J’affirme tout cela avec précautions. La pensée du Maître étant à certains égards peu explicite, je lui ai écrit pour lui demander de bien vouloir me communiquer les pages de ses œuvres où j’aurais pu trouver réponse à mes interrogations. Le Maître n’a pas daigné me répondre.

Rappelons les deux principes fondamentaux de la réforme monétaire proposée par Maurice Allais :

1/ la création monétaire doit relever de l’Etat et de l’Etat seul. Toute émission de monnaie par les banques commerciales doit être rendue impossible.
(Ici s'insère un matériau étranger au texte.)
-- ==== Sys2Proof/Certificates/Slice0/Obligations.lean ====
section
/-! DEFINITION. The statements for the provers, family by family in the order of the opcode table. -/

open Sys2Proof Sys2Proof.Machine

/-- For every command and state, a step of the state with that command at the front of its queue is the command's execution on the
state with the queue's rest; with an empty queue a step leaves the state as it is (the idle step is the model's own choice,
assumption 19). -/
def Obligations.FrontCommandRuns : Prop :=
  (∀ (i : Instr) (s : State), Sys2Proof.Machine.step { s with pending := i :: s.pending } = exec i s) ∧
  (∀ s : State, s.pending = [] → Sys2Proof.Machine.step s = .next s)

/-- Ending an outstanding command with a status of class done stores one reply with that status, DETAIL and body, whose COMMIT_TIME
is the device time unless the command had committed before; a refusal stores COMMIT_TIME zero. Both leave every other command
and every other part of the state as they are. -/
def Obligations.CommandEndsWithOneReply : Prop :=
  (∀ (s : State) (c : CmdRef) (m : Cmd) (status detail : Nat) (body : List Word) (out : List Byte), s.findCmd c = some m →
    (s.done c status detail body out).answered c status detail body ∧
    (∀ r, (s.done c status detail body out).replyOf c = some r → r.commitTime = if m.committed then m.commitTime else s.devTime) ∧
    otherCmds s (s.done c status detail body out) c ∧
    s.done c status detail body out = { s with cmds := (s.done c status detail body out).cmds }) ∧
  (∀ (s : State) (c : CmdRef) (m : Cmd) (status detail : Nat), s.findCmd c = some m →
    (s.refuse c status detail).answered c status detail [] ∧
    (∀ r, (s.refuse c status detail).replyOf c = some r → r.commitTime = 0) ∧
    otherCmds s (s.refuse c status detail) c ∧
    s.refuse c status detail = { s with cmds := (s.refuse c status detail).cmds })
Seule doit circuler la monnaie de base émise par la Banque Centrale ;

2/ tout financement d’investissement à un terme donné doit être assuré par des emprunts à des termes plus longs, ce qui permet d’assurer à tout moment que le système garde une liquidité convenable.

Ces deux principes conduisent à trois conséquences directes :

3/ le crédit bancaire (aux agents économiques et/ou à l’Etat) qui est la contrepartie de l’émission monétaire est donc, in fine, porté par la seule Banque Centrale. Le taux de croissance de la masse monétaire, idéalement fixé au taux d’accroissement du PNB réel augmenté du taux cible d’inflation tolérée, est celui de la seule monnaie de base ou monnaie centrale. Pour la France, cette règle conduirait à une expansion de la masse monétaire de l’ordre de 4% (2+2) par an. L’alimentation monétaire étant tout entière entre les mains de la Banque Centrale, le respect de cette discipline explicite serait plus simple, mieux vérifiable, que ce n’est le cas dans l’organisation actuelle.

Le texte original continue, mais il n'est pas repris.